For the reason, a displacement takes place between the sheet P1 and the sheet P2, and only the sheet P1 is fed in the direction of the arrow C.
Obviously, numerous modifications and variations of the present invention are possible in light of the above teachings. It is therefore to be understood that within the scope of the appended claims, the invention may be practiced otherwise than as specifically described herein.

Claims

1. A sheet feeding apparatus, comprising:

a sheet loading portion on which a plurality of sheets are loaded;

a sheet take-in portion to take in the sheet loaded on the sheet loading portion;

a first mechanism to displace between a first sheet and a second sheet in the sheets which are taken in from the sheet take-in portion and are overlapping up and down; and

a second mechanism to sandwich and convey the first sheet displaced by the first mechanism to a following process.
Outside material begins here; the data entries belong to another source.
-- ==== Sys2Proof/Machine/Step.lean ====
section
/-! DEFINITION. One step of the machine (spec/30_encoding.md R94, R96), and the placing of one instruction for the next step. -/

namespace Sys2Proof.Machine

/-- One step: a cycle while Running (R34, R94). Halted is terminal: no cycle runs and the state stays as it is
(R242, U14; log entry 7). Faulted is terminal: the fault stands (R266; log entry 8). -/
def step (s : State) : Host.Outcome State Fault Refusal :=
  match s.run with
  | .running => cycle s
  | .halted => .next s
  | .faulted info => .fault (.fatal info s)

/-- Store bytes from an address on. -/
def storeBytes : Nat → List Byte → Memory → Memory
  | _, [], m => m
  | a, b :: bs, m => storeBytes (a + 1) bs (m.write a b)

/-- The state with a table word stored where `step` fetches next, and whatever keeps the next step from fetching it
taken away: a quiet input goes in front (a key byte could overwrite it), a core that has stopped runs, a PC without
three bytes of memory from it on becomes 0, and IE is cleared if the poll would leave a trap due (log entry 10). -/
def State.withFetchWord (s : State) (nbits w : Nat) : State :=
  let at_ : Nat := if s.pc + 3 ≤ Config.memSize then s.pc else 0
  let t : State :=
    { s with
      pc := at_
      run := .running
      mem := storeBytes at_ (tableWordBytes nbits w) s.mem
      inputs := CycleInput.quiet :: s.inputs }
  if (trapDue (poll t)).isSome then { t with ie := false } else t

end Sys2Proof.Machine
end

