-- ==== Sys2Proof/Tests/Slice0.lean ====
section
/-! SUPPORT. The model's own tests: ill-formed words refused, words decoded, one step per vector of spec/95_test_vectors.md, and a witness for the hypotheses of each statement. -/

namespace Sys2Proof.Tests

open Sys2Proof.Machine

/-! ## Helpers: small states, and what a test looks at -/

/-- Interrupts off, PC at 0x40, the named register file, one quiet cycle listed, everything else as after reset. -/
def withRegs (f : RegFile) : State :=
  { State.reset with regs := f, pc := 0x40, ie := false, inputs := [CycleInput.quiet] }

/-- R0 and R1 given, the other registers zero, SP = 0xF4. -/
def regs01 (x0 x1 : Byte) : State := withRegs ⟨x0, x1, 0, 0, 0, 0, 0, 0xF4⟩

/-- SP given, R0 = 0xAA, R2 = 42. -/
def withSp (sp : Byte) : State := withRegs ⟨0xAA, 0, 42, 0, 0, 0, 0, sp⟩

/-- The bytes stored from PC on. -/
def place (bytes : List Byte) (s : State) : State := s.setMem (storeBytes s.pc bytes s.mem)

/-- Bytes stored from an address on. -/
def poke (a : Nat) (bytes : List Byte) (s : State) : State := s.setMem (storeBytes a bytes s.mem)

/-- What a test looks at in the next state; nothing where there is none. -/
def see {α : Type} (f : State → α) : Result → Option α
  | .next t => some (f t)
  | .fault _ => none
  | .refused _ => none

/-- The fault, and what a test looks at in the state it leaves. -/
def seeFault {α : Type} (f : State → α) : Result → Option (FaultInfo × α)
  | .next _ => none
  | .fault (.fatal info t) => some (info, f t)
  | .refused _ => none

/-- One step of the instruction at PC, on R0 and R1: R0, FL and PC after it. -/
def alu (bytes : List Byte) (x0 x1 : Byte) : Option (Byte × Byte × Nat) :=
  see (fun t => (t.reg 0, t.fl, t.pc)) (step (place bytes (regs01 x0 x1)))

/-! ## WellFormed refuses ill-formed raw instructions, one test per check -/

theorem test_wf_accepts : (RawInstr.mk 0xA0 [0, 7]).wellFormed = true := by decide
theorem test_wf_unknown_opcode : (RawInstr.mk 0x50 [5]).wellFormed = false := by decide
theorem test_wf_opcode_count_three : (RawInstr.mk 0xC0 [0, 0, 0]).wellFormed = false := by decide
theorem test_wf_operand_missing : (RawInstr.mk 0xA0 [0]).wellFormed = false := by decide
theorem test_wf_operand_extra : (RawInstr.mk 0x01 [0]).wellFormed = false := by decide
theorem test_wf_register_byte : (RawInstr.mk 0x47 [8]).wellFormed = false := by decide
theorem test_wf_first_register : (RawInstr.mk 0xA0 [9, 0]).wellFormed = false := by decide
theorem test_wf_second_register : (RawInstr.mk 0xA0 [0, 8]).wellFormed = false := by decide
theorem test_wf_ldi_register : (RawInstr.mk 0x82 [8, 1]).wellFormed = false := by decide
theorem test_wf_ldi_immediate_free : (RawInstr.mk 0x82 [0, 255]).wellFormed = true := by decide

/-! ## Decoding: every constructor's word, from the rows of spec/opcode_table.json (`encoding`) and R82, R86 -/

theorem test_decode_z :
    decode [0b00000001] = .ok (.hlt, []) ∧ decode [0b00010011] = .ok (.iret, []) := ⟨rfl, rfl⟩

theorem test_decode_stack_output_int :
    decode [0b01000101, 0b00000001] = .ok (.push 1, []) ∧ decode [0b01000110, 0b00000010] = .ok (.pop 2, []) ∧
    decode [0b01000111, 0b00000011] = .ok (.prn 3, []) ∧ decode [0b01001000, 0b00000100] = .ok (.pra 4, []) ∧
    decode [0b01010010, 0b00000101] = .ok (.int 5, []) := ⟨rfl, rfl, rfl, rfl, rfl⟩

theorem test_decode_jumps :
    decode [0b01010100, 0b00000000] = .ok (.jmp 0, []) ∧ decode [0b01010101, 0b00000001] = .ok (.jeq 1, []) ∧
    decode [0b01010110, 0b00000010] = .ok (.jne 2, []) ∧ decode [0b01010111, 0b00000011] = .ok (.jgt 3, []) ∧
    decode [0b01011000, 0b00000100] = .ok (.jlt 4, []) ∧ decode [0b01011001, 0b00000101] = .ok (.jle 5, []) ∧
    decode [0b01011010, 0b00000110] = .ok (.jge 6, []) := ⟨rfl, rfl, rfl, rfl, rfl, rfl, rfl⟩

theorem test_decode_unary :
    decode [0b01100101, 0b00000010] = .ok (.inc 2, []) ∧ decode [0b01100110, 0b00000111] = .ok (.dec 7, []) ∧
    decode [0b01101001, 0b00000001] = .ok (.not 1, []) := ⟨rfl, rfl, rfl⟩

theorem test_decode_load_store :
    decode [0b10000010, 0b00000011, 0b11001000] = .ok (.ldi 3 200, []) ∧
    decode [0b10000011, 0b00000010, 0b00000101] = .ok (.ld 2 5, []) ∧
    decode [0b10000100, 0b00000010, 0b00000001] = .ok (.st 2 1, []) := ⟨rfl, rfl, rfl⟩

theorem test_decode_arithmetic :
    decode [0b10100000, 0b00000000, 0b00000001] = .ok (.add 0 1, []) ∧
    decode [0b10100001, 0b00000010, 0b00000011] = .ok (.sub 2 3, []) ∧
    decode [0b10100010, 0b00000100, 0b00000101] = .ok (.mul 4 5, []) ∧
    decode [0b10100011, 0b00000110, 0b00000111] = .ok (.div 6 7, []) ∧
    decode [0b10100100, 0b00000001, 0b00000010] = .ok (.mod 1 2, []) ∧
    decode [0b10100111, 0b00000011, 0b00000000] = .ok (.cmp 3 0, []) := ⟨rfl, rfl, rfl, rfl, rfl, rfl⟩

theorem test_decode_logic :
    decode [0b10101000, 0b00000000, 0b00000001] = .ok (.and 0 1, []) ∧
    decode [0b10101010, 0b00000010, 0b00000011] = .ok (.or 2 3, []) ∧
    decode [0b10101011, 0b00000100, 0b00000101] = .ok (.xor 4 5, []) ∧
    decode [0b10101100, 0b00000110, 0b00000111] = .ok (.shl 6 7, []) ∧
    decode [0b10101101, 0b00000001, 0b00000010] = .ok (.shr 1 2, []) := ⟨rfl, rfl, rfl, rfl, rfl⟩

theorem test_decode_rejects_by_name :
    decode [] = .error .truncated ∧ decode [0x50] = .error .truncated ∧
    decode [0x50, 5] = .error (.rejected .unsupported) ∧ decode [0xC0] = .error (.rejected .unsupported) ∧
    decode [0xA0, 9, 10] = .error (.rejected (.invalidRegister 9)) := ⟨rfl, rfl, rfl, rfl, rfl⟩

/-! ## The table words of the host: bit 0 is the lowest bit of the first byte -/

theorem test_table_word : decodeTableWord 24 0xC80382 = some (.ldi 3 200) := by decide
theorem test_table_word_rejected : decodeTableWord 8 0x00 = none := by decide
theorem test_fetch_word_runs :
    see (fun t => (t.reg 3, t.pc, t.ir)) (step (State.reset.withFetchWord 24 0xC80382)) = some (200, 3, 0x82) := by
  decide
theorem test_fetch_word_halts :
    see (fun t => (t.run, t.pc)) (step (State.reset.withFetchWord 8 0x01)) = some (.halted, 1) := by decide

/-! ## The ALU (95_test_vectors.md 2.1) -/

theorem test_add_wraps : alu [0xA0, 0, 1] 200 100 = some (44, 0, 0x43) := by decide
theorem test_sub_borrows : alu [0xA1, 0, 1] 5 10 = some (251, 0, 0x43) := by decide
theorem test_mul_wraps : alu [0xA2, 0, 1] 43 42 = some (14, 0, 0x43) := by decide
theorem test_div_floors : alu [0xA3, 0, 1] 255 2 = some (127, 0, 0x43) := by decide
theorem test_div_by_zero :
    seeFault (fun t => (t.reg 0, t.pc)) (step (place [0xA3, 0, 1] (regs01 10 0))) =
      some (.divideByZero 0xA3 0 1, 10, 0x40) := by decide
theorem test_mod : alu [0xA4, 0, 1] 100 7 = some (2, 0, 0x43) := by decide
theorem test_mod_by_zero :
    seeFault (fun t => (t.reg 0, t.pc)) (step (place [0xA4, 0, 1] (regs01 5 0))) =
      some (.divideByZero 0xA4 0 1, 5, 0x40) := by decide
theorem test_inc_wraps : alu [0x65, 0] 255 0 = some (0, 0, 0x42) := by decide
theorem test_inc_sp_wraps :
    see (fun t => t.reg SP) (step (place [0x65, 7] (withSp 255))) = some 0 := by decide
theorem test_dec_wraps : alu [0x66, 0] 0 0 = some (255, 0, 0x42) := by decide
theorem test_and : alu [0xA8, 0, 1] 0xF0 0x3C = some (0x30, 0, 0x43) := by decide
theorem test_or : alu [0xAA, 0, 1] 0xF0 0x3C = some (0xFC, 0, 0x43) := by decide
theorem test_xor : alu [0xAB, 0, 1] 0xF0 0x3C = some (0xCC, 0, 0x43) := by decide
theorem test_not : alu [0x69, 0] 0x5A 0 = some (0xA5, 0, 0x42) := by decide
theorem test_shl : alu [0xAC, 0, 1] 0x81 1 = some (0x02, 0, 0x43) := by decide
theorem test_shl_same_register : alu [0xAC, 0, 0] 3 0 = some (0x18, 0, 0x43) := by decide
theorem test_shr_is_logical : alu [0xAD, 0, 1] 0xFF 1 = some (0x7F, 0, 0x43) := by decide
theorem test_shr_far : alu [0xAD, 0, 1] 0x80 200 = some (0, 0, 0x43) := by decide
theorem test_cmp_unsigned : alu [0xA7, 0, 1] 0 255 = some (0, 0b00000100, 0x43) := by decide
theorem test_cmp_clears_upper_bits :
    see (fun t => t.fl) (step (place [0xA7, 2, 2] ((regs01 0 0).setFl 0xFF))) = some 0b00000001 := by decide

/-! ## Load and store (2.2) -/

theorem test_ldi : see (fun t => (t.reg 3, t.pc)) (step (place [0x82, 3, 0xC8] (regs01 0 0))) = some (200, 0x43) := by
  decide
theorem test_ld_same_register :
    see (fun t => (t.reg 0, t.pc)) (step (place [0x83, 0, 0] (poke 0x10 [0x99] (regs01 0x10 0)))) =
      some (0x99, 0x43) := by decide
theorem test_st :
    see (fun t => (t.mem.read 0x80, t.mem.read 42, t.reg 0, t.pc)) (step (place [0x84, 0, 1] (regs01 0x80 42))) =
      some (42, 0, 0x80, 0x43) := by decide
theorem test_st_operand_was_fetched_before :
    see (fun t => t.mem.read 0x42) (step (place [0x84, 0, 1] (regs01 0x42 5))) = some 5 := by decide

/-! ## The stack (2.3) -/

theorem test_push_sp :
    see (fun t => (t.reg SP, t.mem.read 0xF3, t.pc)) (step (place [0x45, 7] (withSp 0xF4))) =
      some (0xF3, 0xF4, 0x42) := by decide
theorem test_push_at_zero :
    seeFault (fun t => (t.reg SP, t.mem.read 255, t.pc)) (step (place [0x45, 0] (withSp 0))) =
      some (.addressingError (-1), 0, 0, 0x40) := by decide
theorem test_pop_sp :
    see (fun t => (t.reg SP, t.pc)) (step (place [0x46, 7] (poke 0xF3 [0x50] (withSp 0xF3)))) =
      some (0x50, 0x42) := by decide
theorem test_pop_at_top :
    seeFault (fun t => (t.reg 0, t.reg SP)) (step (place [0x46, 0] (poke 255 [9] (withSp 255)))) =
      some (.addressingError 256, 0xAA, 255) := by decide

/-! ## Jumps (2.4): FL = 0b001 and 0b110, V101 and V105 -/

/-- PC after a jump through R2 = 0x50 at 0x30. -/
def jumpTo (opcode fl : Byte) : Option Nat :=
  see (fun t => t.pc)
    (step (place [opcode, 2] (((withRegs ⟨0, 0, 0x50, 0, 0, 0, 0, 0xF4⟩).setFl fl).setPc 0x30)))

theorem test_jmp : jumpTo 0x54 0 = some 0x50 := by decide
theorem test_jeq : jumpTo 0x55 0b001 = some 0x50 ∧ jumpTo 0x55 0b110 = some 0x32 := by decide
theorem test_jne : jumpTo 0x56 0b001 = some 0x32 ∧ jumpTo 0x56 0b110 = some 0x50 := by decide
theorem test_jgt : jumpTo 0x57 0b011 = some 0x50 ∧ jumpTo 0x57 0b100 = some 0x32 := by decide
theorem test_jge : jumpTo 0x5A 0b001 = some 0x50 ∧ jumpTo 0x5A 0b100 = some 0x32 := by decide
theorem test_jlt : jumpTo 0x58 0b110 = some 0x50 ∧ jumpTo 0x58 0b011 = some 0x32 := by decide
theorem test_jle : jumpTo 0x59 0b001 = some 0x50 ∧ jumpTo 0x59 0b010 = some 0x32 := by decide
theorem test_upper_flag_bits_take_nothing : jumpTo 0x5A 0xF8 = some 0x32 ∧ jumpTo 0x59 0xF8 = some 0x32 := by decide

/-! ## INT and IRET (2.5) -/

theorem test_int_is_register :
    see (fun t => (t.reg IS, t.pc)) (step (place [0x52, 6] (withRegs ⟨0, 0, 0, 0, 0, 0, 3, 0xF4⟩))) =
      some (0x0B, 0x42) := by decide
theorem test_int_eight_sets_nothing :
    see (fun t => t.reg IS) (step (place [0x52, 0] (withRegs ⟨8, 0, 0, 0, 0, 0, 0x13, 0xF4⟩))) = some 0x13 := by
  decide
theorem test_iret :
    see (fun t => ([0, 1, 2, 3, 4, 5, 6, 7].map t.reg, t.fl, t.pc, t.ie))
        (step (place [0x13] (poke 0xEB [0x00, 0x04, 0x00, 0x00, 0xFA, 0x20, 0x02, 0x00, 0x11] (withSp 0xEB)))) =
      some ([2, 0x20, 0xFA, 0, 0, 4, 0, 0xF4], 0, 0x11, true) := by decide
theorem test_iret_faults_at_the_eighth_pop :
    seeFault (fun t => (t.reg 6, t.reg 0, t.reg SP, t.fl, t.pc))
        (step (place [0x13] (poke 0xF8 [1, 2, 3, 4, 5, 6, 7, 8] (withSp 0xF8)))) =
      some (.addressingError 256, 1, 7, 255, 0, 0x40) := by decide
2. A sheet feeding apparatus, comprising:

a sheet loading portion on which a plurality of sheets are loaded;

a sheet take-in portion with a roller provided above the sheet loading portion to take in the sheet into the apparatus by a friction force of the roller contacting a surface of the sheet loaded on the sheet loading portion by rotating the roller in a first direction;

a belt with a slope portion to contact a lower side second sheet in case that a first sheet and the second sheet are taken in from the sheet take-in portion and are overlapping up and down, to displace the first sheet from the second sheet by rotating in a second direction which is an adverse direction of the first direction to take in the sheet; and

a conveying mechanism to convey the displaced first sheet.

3. The sheet feeding apparatus as recited in claim 2, wherein:

the sheet loading portion loads a plurality of the sheets with a slope.